Женина девушка гордо прошествует по дождливой улице, было, мимо нас, но потом
все-таки подходит.
— Я домой, — сообщает она грустно-грустно. — И не нужно меня
провожать!
— Ты не куда не пойдешь! — кричит Женя.
— Я ухожу, Жень. А ты оставайся…
— Я сказал — нет!
— Ухожу…
— Да е..л я всё! — кричит Женя и бросает сумку на проезжую часть
Кутузовского проспекта.
Бросил он далеко. А главное красиво — бросил…

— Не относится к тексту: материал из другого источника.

-- ==== Sys2Proof/Safety.lean ====
section
/-! DEFINITION. What a sound state of the part is, in the terms the claims use: the laws that the spec says always hold,
block by block, and when a frame or a request reaches its block. -/

namespace Sys2Proof
namespace Machine

/-! ### Laws of the state -/

/-- The queues within their capacities, the run count within its limit, nothing queued or sent while the link is DOWN, and
nothing left waiting while an UP link's transmitter is IDLE (9.1, R143, R144, R147, R148, R149). -/
structure PortSound (p : Port) : Prop where
  craneUp : p.craneUpQ.length ≤ Config.craneUpCapacity
  control : p.controlQ.length ≤ Config.controlCapacity
  drain : p.drainQ.length ≤ Config.drainCapacity
  generalUp : p.generalUpQ.length ≤ Config.generalUpCapacity
  run : p.run ≤ Config.runLimit
  down : p.link = .down →
    p.tx = none ∧ p.run = 0 ∧ p.craneUpQ = [] ∧ p.controlQ = [] ∧ p.drainQ = [] ∧ p.generalUpQ = []
  idle : p.link = .up → p.tx = none → p.craneUpQ = [] ∧ p.controlQ = [] ∧ p.drainQ = [] ∧ p.generalUpQ = []

/-- Every LED driver shows its state, and all are dark while RESET_N is held (R172). -/
def LedsSound (s : State) : Prop :=
  s.leds =
    if s.held then {}
    else
      { link := s.port.link = .up, chn := chainLed s.chainN.state s.time.ms, chs := chainLed s.chainS.state s.time.ms }

/-- The keyed tables are in rising order, list numbers of their tables alone, and list no VACANT reefer (log 7). -/
structure TablesSound (s : State) : Prop where
  directory : sparseSorted s.cov.directory
  general : sparseSorted s.cov.general
  generalIndex : ∀ e ∈ s.cov.general, e.1 < 1024
  reefers : sparseSorted s.ree.reefers
  reeferIndex : ∀ e ∈ s.ree.reefers, e.1 < 4096
  reeferListed : ∀ e ∈ s.ree.reefers, e.2 ≠ Reefer.vacant

/-- Each general record in use has a GENERAL entry with its index, and each GENERAL entry names a record in use with its
address (R40). -/
def GeneralSound (s : State) : Prop :=
  ∀ (a : Nat) (j : GeneralId),
    sparseFind s.cov.directory a = some (.general j) ↔ ∃ r, sparseFind s.cov.general j.val = some r ∧ r.unit.toNat = a

/-- Nothing handed to the Crane Link Unit is left untaken (R75; log 9). -/
def EventsSettled (s : State) : Prop := s.events = []

/-- The parameter set within its ranges, the recover level above the fade level (R157). -/
structure ParamsSound (p : Params) : Prop where
  quayType : 0x0600 ≤ p.quayType.toNat
  mgmtHead : p.mgmtHead.toNat / 2 ^ 32 % 2 = 0
  controller : ∀ a, p.controller = some a → stationAddress a
  collector : ∀ a, p.collector = some a → stationAddress a
  managers : p.managers.length ≤ 4 ∧ p.managers.Nodup ∧ ∀ a ∈ p.managers, stationAddress a
  cyclePeriod : 2 ≤ p.cyclePeriod ∧ p.cyclePeriod ≤ 32
  downlinkCapacity : 16 ≤ p.downlinkCapacity ∧ p.downlinkCapacity ≤ 255
  breakLimit : 1 ≤ p.breakLimit ∧ p.breakLimit ≤ 15
  statusMissLimit : 1 ≤ p.statusMissLimit ∧ p.statusMissLimit ≤ 15
  levels : 1 ≤ p.fadeLevel ∧ p.fadeLevel < p.recoverLevel ∧ p.recoverLevel ≤ 15
  sealTimes : p.urgentSealMs ≤ 1000 ∧ 1 ≤ p.routineSealS ∧ p.routineSealS ≤ 600
  checkWait : 10 ≤ p.checkWaitMs ∧ p.checkWaitMs ≤ 1000
  pauseLimit : 1 ≤ p.pauseLimitMs ∧ p.pauseLimitMs ≤ 1000
  ageOut : 30 ≤ p.ageOutS ∧ p.ageOutS ≤ 3600
  handover : 2 ≤ p.handoverLimit ∧ p.handoverLimit ≤ 64 ∧ p.handoverBar ≤ 255

/-- The Management Unit between requests (R154, R155, R160, R161): at most eight requests wait and none is current; without
a transaction the staging memory is empty and the timer stopped; with one, the timer runs, the counts are within what
LOAD-BEGIN announced, and the running CRC is that of the staged octets. -/
structure MgmtSound (m : Mgmt) : Prop where
  queue : m.queue.length ≤ Config.requestCapacity
  current : m.current = none
  closed : m.load = none → m.staging = [] ∧ m.timer = none
  opened : ∀ t, m.load = some t →
    m.timer.isSome ∧ 1 ≤ t.segments ∧ t.segments ≤ Config.maxSegments ∧ t.next ≤ t.segments
      ∧ 1 ≤ t.total ∧ t.total ≤ Config.stagingOctets ∧ t.total ≤ Config.segmentOctets * t.segments
      ∧ m.staging.length ≤ t.total ∧ t.crc = crcOver Config.loadSeed m.staging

Раздался грохот и звон разбитого стекла. Одна из бутылок чудом уцелела, и
катится теперь к разделительной полосе. Мы все замираем на мгновенья, гадая,
докатится ли до середины? Но тут раз! — колеса проезжей легковушки с громким
хлопком давят ее.
Наши взгляды возвращаются к Жене.
— Ну и на хрен все! — кричит он. — Ну и вали отсюда!
Олеся плачет и уходит. Я кидаюсь за ней и говорю, что Женя просто сейчас пьян. — На самом деле, — говорю я, — он тебя любит. Честно… — Сорок минут, — говорит Олеся, — сорок гребанных минут я сидела у тебя дома
одна.
— Сорок! — повторяет Олеся дрожащим голосом, и поднимает вверх
правую ладонь с четырьмя пальцами. Тут же, по видимости, для усиления впечатления,
она поднимает и левую руку. Теперь уже перед моими глазами мелькают восемь пальцев,
и Олеся понимает, что совершила ошибку. Тогда она складывает руки вместе…

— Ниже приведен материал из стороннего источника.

/-- An offer (R147): refused and counted on a DOWN link and on a full queue; otherwise the frame joins the tail of its
queue, and goes out at once when the transmitter is IDLE and nothing waits. Stated through the command that offers one
frame and nothing else: a GENERAL-UP block of a unit that a definition holds (R41). -/
def Obligations.OfferedFrameJoinsItsQueue : Prop :=
  ∀ (x : CellId) (unit : Addr) (payload : List Byte) (s : State), Dispatched s x → 1 ≤ payload.length →
    payload.length ≤ 1484 → (dirCrane s unit).isSome ∨ (dirReefer s unit).isSome →
    let d := (s.dispatched x).countCov fun k => { k with fromDefined := k.fromDefined + 1 }
    let f : TxFrame :=
      { dst := 0xFFFFFFFFFFFF#48, src := s.mgmtAddress, etherType := s.params.quayType, content := .general unit payload }
    let k := s.port.counters
    let g := k.generalUp
    let after := fun p : Port => exec (.generalUp x unit payload) s = .next { d with port := p }
    (s.port.link = .down →
      after { s.port with counters := { k with generalUp := { g with linkDown := g.linkDown + 1 } } })
    ∧ (s.port.link = .up → 256 ≤ s.port.generalUpQ.length →
      after { s.port with counters := { k with generalUp := { g with full := g.full + 1 } } })
    ∧ (s.port.link = .up → s.port.generalUpQ.length < 256 → s.port.tx ≠ none →
      after { s.port with
        generalUpQ := s.port.generalUpQ ++ [f]
        counters := { k with generalUp := { g with queued := g.queued + 1 } } })
    ∧ (s.port.link = .up → PortSound s.port → s.port.tx = none →
      after { s.port with
        tx := some (.generalUp, f), run := 0
        counters := { k with generalUp := { g with queued := g.queued + 1 } } })

/-! ### Crane links (spec/03, spec/04, spec/05) -/

/-- A station frame is discarded and counted when its subject names no defined crane or its source is not the crane's
station (R54). A collector frame from another source is discarded and counted; a check, pause, resume or stop finds no
drain in CLOSED and is discarded for a tag that differs from the open drain's (R128). -/
def Obligations.StationAndCollectorFramesAreChecked : Prop :=
  (∀ (h : RxHeader) (subject : Byte) (payload : List Byte) (s : State), Reaches s h → 1 ≤ payload.length →
     ((12 ≤ subject.toNat ∨ ∃ k, subject.toNat = k.val ∧ (s.crane k).defn = none) →
       let t := { s.received with clu := { s.clu with unknownSubject := s.clu.unknownSubject + 1 } }
       exec (.craneDown h subject payload) s = .next t ∧ exec (.craneResume h subject) s = .next t)
     ∧ ∀ k d, subject.toNat = k.val → (s.crane k).defn = some d → d.station ≠ h.src →
       let t := s.received.modCrane k fun c =>
         { c with counters := { c.counters with badSource := c.counters.badSource + 1 } }
       exec (.craneDown h subject payload) s = .next t ∧ exec (.craneResume h subject) s = .next t)
  ∧ (∀ (h : RxHeader) (tag : U16) (credit index : Byte) (crc : U16) (s : State), Reaches s h →
       let all := fun (f : DrainCounters → DrainCounters) (c : Instr) => exec c s = .next (s.received.countDrain f)
       (s.params.collector ≠ some h.src →
         ∀ c ∈ [Instr.drainOpen h tag credit, .drainCheck h tag index crc, .drainPause h tag, .drainResume h tag,
             .drainStop h tag], all (fun k => { k with badSource := k.badSource + 1 }) c)
       ∧ (s.params.collector = some h.src →
         ∀ c ∈ [Instr.drainCheck h tag index crc, .drainPause h tag, .drainResume h tag, .drainStop h tag],
           (s.drain.state = .closed → all (fun k => { k with noDrain := k.noDrain + 1 }) c)
           ∧ (s.drain.state ≠ .closed → s.drain.tag ≠ some tag →
             all (fun k => { k with wrongTag := k.wrongTag + 1 }) c)))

— Вот это любовь, да? — горько-горько спрашивает Олеся, показывая
на своего суженного.
— Давай, давай, вали! — кричит Женя. — Все кончено, бл..ь!
Я не даю Олесе уйти, не даю ей сделать свой выбор и прошу, чтобы в самый последний
раз она простила Женю.
— Не нужно так все заканчивать, — говорю я. — Прости его.
Если не ради ваших отношений, то ради твоей любви.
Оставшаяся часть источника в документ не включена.